In 2019, when the Derby was conducted in its usual first Saturday in May slot, the 19 horses who started the race had made just 5.6 starts--nearly two starts fewer than the average for this year's field. Only three horses in the 2019 field had more than seven starts going into the Derby: War of Will, Long Range Toddy, and Gray Magician.
Of course, the increased average this year is attributable to the race date being pushed to September. As 2-year-olds have not been making their debuts until later in the calendar year--if racing at all as juveniles--and horses are having their starts more spaced out, Derby runners are entering the 1 1/4-mile test with fewer starts under their belt.
From 2000-19, the Derby winners averaged six pre-race starts, and only two of those winners, California Chrome with 10 races ahead of his 2014 win and Mine That Bird with eight races before his 2009 upset, had raced more than seven times.
The added experience of this year's field reminds us that it wasn't that long ago when horses had more races under their belts when they lined up at Churchill Downs. If you go back just one more decade from the 20 years examined above to 1990-99, four of the Derby winners started 10 or more times, and the average winner had nine previous starts.
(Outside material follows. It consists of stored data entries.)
/-- A team is to stop, each core at its first boundary from the one in front of this cycle on at which it may (R302, R354). -/
def State.startDrain (s : State) (t : Team) : State :=
  s.onTeam t.id fun x => { x with status := .draining, since := s.cycle, wanted := false }

/-- The cohort of a decided pre-emption begins to stop. -/
def State.preemptCohort (s : State) (ltag cohort : Nat) : State :=
  ((s.cohortTeams ltag cohort .resident).filter fun t => t.wanted && s.yields t).foldl State.startDrain s

/-- Issue stops on a core for a pre-emption at the boundary in front of a cycle (R354, R362). -/
def Core.stopFor (c : Core) (cycle : Nat) : Core :=
  { c.ringAdd cycle 7 13 c.place with stopped := true, stopAt := cycle }

/-- A draining team at the boundary in front of this cycle: once every core has issued `done` it is not pre-empted (R293,
R354); once all others have stopped, cores that have issued `done` stop with them. -/
def State.settleDrain (s : State) (t : Team) : State :=
  let cs := s.coresOf t.id
  if t.status ≠ .draining then s
  else if cs.all (·.isDone) then s.onTeam t.id fun x => { x with status := .resident }
  else if cs.all fun c => c.isDone || c.stopped then
    s.onCores fun c => if c.team = some t.id ∧ c.isDone ∧ !c.stopped then c.stopFor s.cycle else c
  else s

/-- PREEMPTION: a waiting cohort of higher priority does not fit, and this is the next cohort to give way: of the lowest
priority, the most recently started. All its teams stop together, each core at its next boundary at which it may (R302, R332,
R354). -/
def execPreemption (ltag cohort : Nat) (s : State) : Out :=
  match s.launchAt ltag with
  | none => .next s
  | some l =>
    let ts := (s.cohortTeams ltag cohort .resident).filter s.yields
    let chosen (w : Want) : Bool :=
      let vs := s.victims (s.diesOf w.launch) w.launch.prio
      s.callsFor w && vs.any (fun v => v.1.ltag == ltag && v.2.1 == cohort
        && vs.all fun u => !victimBefore u v)
    if ts ≠ [] ∧ l.cohorts.length > cohort ∧ s.wants.any chosen then
      .next (ts.foldl (fun s t => s.onTeam t.id fun t => { t with wanted := true }) s)
    else .next s

/-! ### Saving (R128, R150, R333, R355, R356) -/

/-- Whether a command has been sent to its home and cannot be rolled back (R114, R128). -/
def Cmd.sent (q : Nat) (x : Cmd) : Bool := decide (x.stage = .begun) && (q == 8 || (q != 6 && x.op.size == 0))

/-- Whether a core has drained: issue has stopped, its results have landed, and what cannot be rolled back has
completed. -/
def State.drained (s : State) (c : Core) : Bool :=
  c.stopped && c.pend == [] && c.lsPend == [] && c.counts == [] && c.gpush == [] && c.rows == [] && c.gevEnds == [] && c.arrivals == []
  && [4, 5, 6, 8].all (fun q => (c.queue q).cmds.all fun x => !x.sent q)
  && s.dev.weftWait.all fun r => r.place != c.place

/-- A begun command goes back to its first byte; it keeps its pins and its pops (R128), and what it has matched (R365). -/
def Cmd.rollBack (q : Nat) (x : Cmd) : Cmd :=
  if x.stage ≠ .begun ∨ q = 7 then x
  else if q = 6 then { x with stage := .popped, todo := [], got := [] }
  else { x with todo := x.op.work, got := [] }

/-- The bytes that a begun command writes: its destination, a slot, or the elements of an unpack (R128, R150). -/
def CmdOp.writesTo (op : CmdOp) : List Loc :=
  match op with
  | .pak slot _ ctl => (List.range (czS ctl.toNat / 32)).flatMap (slotGranule slot)
  | .unp ls _ ctl => (List.range (czN ctl.toNat * czE ctl.toNat)).map fun i => .ls (ls + i)
  | .ovl _ _ _ => []
  | _ => ((List.range op.size).map op.dst).eraseDups

/-- The LS bytes that a command writes, from CZLIST as it stands: of an unpack its elements, and the list entries that it may append
from NEXT on (R146, R150). -/
def CmdOp.lsTargets (czl : Nat) : CmdOp → List (Nat × Nat)
  | .unp ls _ ctl =>
    let c := ctl.toNat
    let base := 16 * bits czl 20 4
    let next := bits czl 63 48
    [(ls, ls + czN c * czE c), (base + 16 * next, base + 16 * min (bits czl 47 32) (next + (czS c + 4095) / 4096))]
  | op => op.lsWrites 0

/-- A rolled-back command leaves its destination granules unspecified until it completes, and the bytes that it writes in them
for good if it never does (R128). The words of an `ovl` are old or new as before (R135). -/
def State.leaveVague (s : State) (q : Nat) (x : Cmd) : State :=
  let locs := x.op.writesTo
  let s := s.scramble q x locs
  let ls := x.op.lsTargets (s.core.csrAt 0x30).toNat
  let mark (w : Window) : Window := if w.of q x then { w with vague := ls } else w
  let far := (locs.filterMap fun | .far a => some (pinnedDpa x.pins a / 32) | _ => none).eraseDups
  let team := s.core.team.getD ⟨0, 0⟩
  let s := s.onCore fun c => { c with opens := c.opens.map mark }
  s.onDev fun d => { d with vague := d.vague ++ far.map fun g => ⟨team, s.core.rank, q, x.idx, g⟩ }

/-- The commands of a core that have begun are rolled back (R128, R150). -/
def State.rollBackCore (s : State) (place : Nat) : State :=
  s.atCore place fun s =>
    let begun := [4, 5, 6].flatMap fun q => ((s.core.queue q).cmds.filter fun x => decide (x.stage = .begun)).map fun x => (q, x)
    let s := begun.foldl (fun s e => s.leaveVague e.1 e.2) s
    s.onCore fun c => [4, 5, 6, 7, 8].foldl (fun c q =>
      c.setQueue q { c.queue q with cmds := (c.queue q).cmds.map (Cmd.rollBack q) }) c

/-- A core as it is saved: loops without captured words (R286, R355); its balance has stood since the boundary (R356). -/
def Core.saved (c : Core) : Core := { c with thr := c.thr.mapAll Thread.dropCaptured, landed := [] }

/-- CONTEXT_SAVE: a drained team's state is saved and its cores are free (R355, R356). -/
def execContextSave (team : TeamId) (s : State) : Out :=
  match s.teamAt team with
  | none => .next s
  | some t =>
    let cs := s.coresOf team
    if t.status = .draining ∧ t.fatal = none ∧ cs.all s.drained then
      let s := cs.foldl (fun s c => s.rollBackCore c.place) s
      let image := (byRank t.width (s.coresOf team)).map Core.saved
      let vague := s.dev.vague
      let s := (s.vacate team).onDev fun d => { d with vague := vague }
      .next (s.onTeam team fun t => { t with status := .preempted, image := image })
    else .next s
Leading the way was Charismatic, who started 14 times before closing the decade with an upset Derby win.
Leading the way in starts in this year's field is South Bend, who has made a dozen, including 10 stakes and five starts on turf. He exits a fourth-place finish to winner Tiz the Law in the Runhappy Travers Stakes (G1), which marked his first start for Hall of Fame trainer Bill Mott. Before that effort, he was trained by Stanley Hough and raced for different owners.
Other horses in this year's Derby with more than seven starts are grade 1-placed Finnick the Fierce, grade 3 winner Enforceable (10 starts), champion 2-year-old male Storm the Court (nine), grade 3-placed Necker Island (10), grade 3-placed Attachment Rate (eight), longshot Winning Impression (nine), and grade 1-placed Ny Traffic (nine).
Morning-line favorite Tiz the Law, the winner of the Belmont Stakes Presented by NYRA Bets (G1) and three other grade 1s, has raced seven times.